After calisthenics, the first event began.  "Oh! I see! It's a potato sack race!"  I'm not even kidding.  I was grabbed (not gently) and shoved to the front of the line and told to remove my socks and shoes.  Someone explained that I was not to jump, but run taking tiny steps.  At least that's what I think they said.  Anyway, the race started and I took off.  Though I felt confident in my athletic abilities, I soon realized that I was no match for young women who had done this activity most of their lives.  You could see that they truly understood the subtleties of the sport, the minute kinetic tricks of manipulating the potato sack with their toes jammed into the corners.  I, on the other hand, waddled awkwardly toward my teammate on the other side of the field who was ready to take the sack from me as soon as I could reach her.  I believe I was the last one to do so.  I tried though.  I tried running with tiny steps.  I tried hopping quickly.  I tried galloping.  Nothing I did seemed to help me gain on the potato-sack Jackie Joyner Kersees on the field today.  Fortunately my teammates kept us from last place.  We took 3rd, which was our lowest place finish for the day.  Afterwards, I felt defeated and went to sulk in the tent.

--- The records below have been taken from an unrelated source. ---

-- ==== Sys2Proof/Certificates/Slice0/Obligations.lean ====
section
/-! DEFINITION. The statements for the provers, from the numbered rules of the spec. -/

open Sys2Proof Sys2Proof.Machine

/-! ### Command words -/

/-- R90: the four legal words, every other word illegal for one of three reasons, and what an illegal word does while idle. -/
def Obligations.LegalWordsAreTheFourEncodings : Prop :=
  (encode .clr = 0x00000000#32 ∧ encode .enc = 0x00000001#32 ∧ encode .encPad = 0x00000005#32 ∧ encode .dec = 0x00000002#32) ∧
  (∀ (w : Word) (i : Instr), decode w = .ok i ↔ w = encode i) ∧
  (∀ w : Word, (∃ e, decode w = .error e) ↔
    (w.extractLsb' 0 2 = 0b11#2 ∨ (w.extractLsb' 2 1 = 1#1 ∧ w.extractLsb' 0 2 ≠ 0b01#2) ∨ w.extractLsb' 3 29 ≠ 0#29)) ∧
  (∀ (w : Word) (e : DecodeError) (s : State), decode w = .error e → s.busy = false →
    commandWrite w s = .next { s with result := ⟨true, true, some .illegalCommand, 0#32⟩ })

/-- The words of 95_test_vectors.md section 5 and the four legal words, decoded. -/
def Obligations.SampleWordsDecode : Prop :=
  decode 0x00000000#32 = .ok .clr ∧ decode 0x00000001#32 = .ok .enc ∧ decode 0x00000005#32 = .ok .encPad ∧
  decode 0x00000002#32 = .ok .dec ∧ decode 0x00000006#32 = .error .padWithoutEncode ∧ decode 0x00000003#32 = .error .reservedOp ∧
  decode 0x00000004#32 = .error .padWithoutEncode ∧ decode 0x00000007#32 = .error .reservedOp ∧
  decode 0x00000008#32 = .error .reservedBits ∧ decode 0x80000001#32 = .error .reservedBits ∧
  decode 0xFFFFFFFF#32 = .error .reservedBits

/-! ### The step -/

/-- Every event of the interleaving is the move of the agent it names: `eventStep` of that event, on the state past it (R214). A host
write of a legal command word to CMD runs that command (R160), the event `block` is the block's turn, and with no event left the
block takes its turn. That the order of events stands in the field `schedule`, and that the block moves when none is left, are the
model's choices (log 1, log 2). -/
def Obligations.StepRunsTheDecodedCommand : Prop :=
  ∀ s : State,
    (∀ (e : Event) (rest : List Event), s.schedule = e :: rest → step s = eventStep e { s with schedule := rest }) ∧
    (∀ (w : Word) (i : Instr) (rest : List Event), s.schedule = .regWrite 0x00 .word w :: rest → decode w = .ok i →
      step s = exec i { s with schedule := rest }) ∧
    (∀ rest : List Event, s.schedule = .block :: rest → step s = blockStep { s with schedule := rest }) ∧
    (s.schedule = [] → step s = blockStep s)

/-- The word the host's interface places is the next command (log 2). -/
def Obligations.FetchedWordIsTheNextCommand : Prop :=
  ∀ (s : State) (i : Instr), step (s.withFetchWord 32 (encode i).toNat) = exec i s

/-- R164: a CMD write while busy changes nothing, whatever the word. -/
def Obligations.CommandWriteWhileBusyIsIgnored : Prop :=
  ∀ (s : State) (w : Word) (rest : List Event), s.busy = true → s.schedule = .regWrite 0x00 .word w :: rest →
    step s = .next { s with schedule := rest }

/-- R162, R187: an illegal word written while idle completes at once with ILLEGAL_COMMAND and COUNT = 0. -/
def Obligations.IllegalWordRecordsIllegalCommand : Prop :=
  ∀ (s : State) (w : Word) (rest : List Event), s.busy = false → s.schedule = .regWrite 0x00 .word w :: rest →
    (∀ i : Instr, w ≠ encode i) →
    ∃ t : State, step s = .next t ∧ t.statusWord = 0x00000056#32 ∧ t.result.count = 0#32 ∧
      t = { s with schedule := rest, result := ⟨true, true, some .illegalCommand, 0#32⟩ }

/-! ### Acceptance -/

/-- R161: CLEAR clears DONE, ERR, ERRCODE and COUNT, and changes nothing else. -/
def Obligations.ClearClearsTheResultAlone : Prop :=
  encode .clr = 0x00000000#32 ∧
  (∀ s : State, s.busy = false →
    exec .clr s = .next { s with result := ⟨false, false, none, 0#32⟩ } ∧
    ({ s with result := ⟨false, false, none, 0#32⟩ } : State).statusWord = 0x00000000#32) ∧
  (∀ s : State, s.busy = true → exec .clr s = .next s)

/-- R131, for `enc` and `enc.pad`: the arguments latched, the working registers initialised, STATUS and COUNT cleared; then
INVALID_LENGTH, or INVALID_CAPACITY, or the first state, which the length chooses. That no race of an earlier command is carried into this one (the empty lists
`racing` and `clobbered`), and that what the host may still see of earlier commands moves from `stale` to `older`, is the model's choice, not
the rule's (log 7, log 8, log 9). -/
def Obligations.EncodeAcceptanceLatchesChecksAndStarts : Prop :=
  encode .enc = 0x00000001#32 ∧ encode .encPad = 0x00000005#32 ∧
  ∀ (s : State) (pad : Bool), s.busy = false →
    let accepted (fsm : Fsm) (result : Result) : State := { s with
      work := {
        fsm := fsm
        acc := 0#13
        bits := 0#4
        cnt := 0#32
        cur := 0#32
        padStart := false
        padReq := pad
        wIn := s.args.inAddr
        wLen := s.args.inLen
        wOut := s.args.outAddr
        wCap := s.args.outCap }
      result := result
      vis := { s.vis with racing := [], clobbered := [], stale := [], older := s.vis.stale ++ s.vis.older } }
    exec (if pad then .encPad else .enc) s = .next (
      if 2 ^ 28 ≤ s.args.inLen.toNat then accepted .idle ⟨true, true, some .invalidLength, 0#32⟩
      else if s32 s.args.outCap ≤ 0 then accepted .idle ⟨true, true, some .invalidCapacity, 0#32⟩
      else if 0 < s.args.inLen.toNat then accepted .encInit ⟨false, false, none, 0#32⟩
      else accepted .encData ⟨false, false, none, 0#32⟩)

The next event was some kind of balloon popping race which we won, though (or possibly because) I didn't participate.  Then came a race that had 10 people straddling a 10 foot blue PVC pipe and running across the field, turning around a cone, and running back.  We got second.  After that, some of the teachers beckoned me to the field saying that I should run the next race.  "OK.  What is it?"  You have to put on these "granny panties" and a bra and run around the field.  I went back to the tent.  Next was a jump rope competition to see how many people you could get jumping together.  We lost quickly.

I should also mention that after each event, all 4 teams walked to the middle of the field for pictures and the award ceremony.  "Awards" were plastic-wrapped arrangements of snacks.  Bags of chicken flavored peanuts.  Spicy chili flavored dried fish floss.  Lays potato chips.  1st and 2nd place teams also got bags of small brightly colored stuffed animals.

Finally, I was grabbed and shoved again to the front of a line to run a race where I had to roll a bike tire and push it with a stick like it was 1717.  We did win that one, fortunately.  The last competition was the tug-o-war.  I thought this one was in the bag because we had the most men on our team, but when we got to the rope, we were told that only two guys could pull.  So it was me and the PE teacher, who is a big, strong, and young dude.  Again I felt confident.  We won (barely) against the first team but lost to the winner of the next heat.  Oh well.  At the end of the competition, we took first place overall, but we weren't finished yet.  The day wouldn't be over until we gather together, probably 300 teachers strong, and help hands while singing some Thai song that sounded exactly like Ol Lang Syne.  More speeches, a lot more photos, many more awards being handed out, some more dancing, another speech, and then lunch!

We ate quickly because we still had a bunch of things to do in town and had plans for later in the afternoon (which was so cool it will be a separate blog post).  But when we got in the car to leave, we discovered the battery was dead.  I had left the lights on, and with the stripped down go cart we have, there is no alarm to tell you that the lights are on.  Fortunately, one of the teachers at our school had a set of jumper cables and was able to quickly pull up to our car parked on a busy street, and give us a jump.  We were on our way in 10 minutes.  Maybe it was a fitting end to a bizarre morning.  And it was only 12:00 PM!!!  What would happen later was almost as strange and a lot of fun.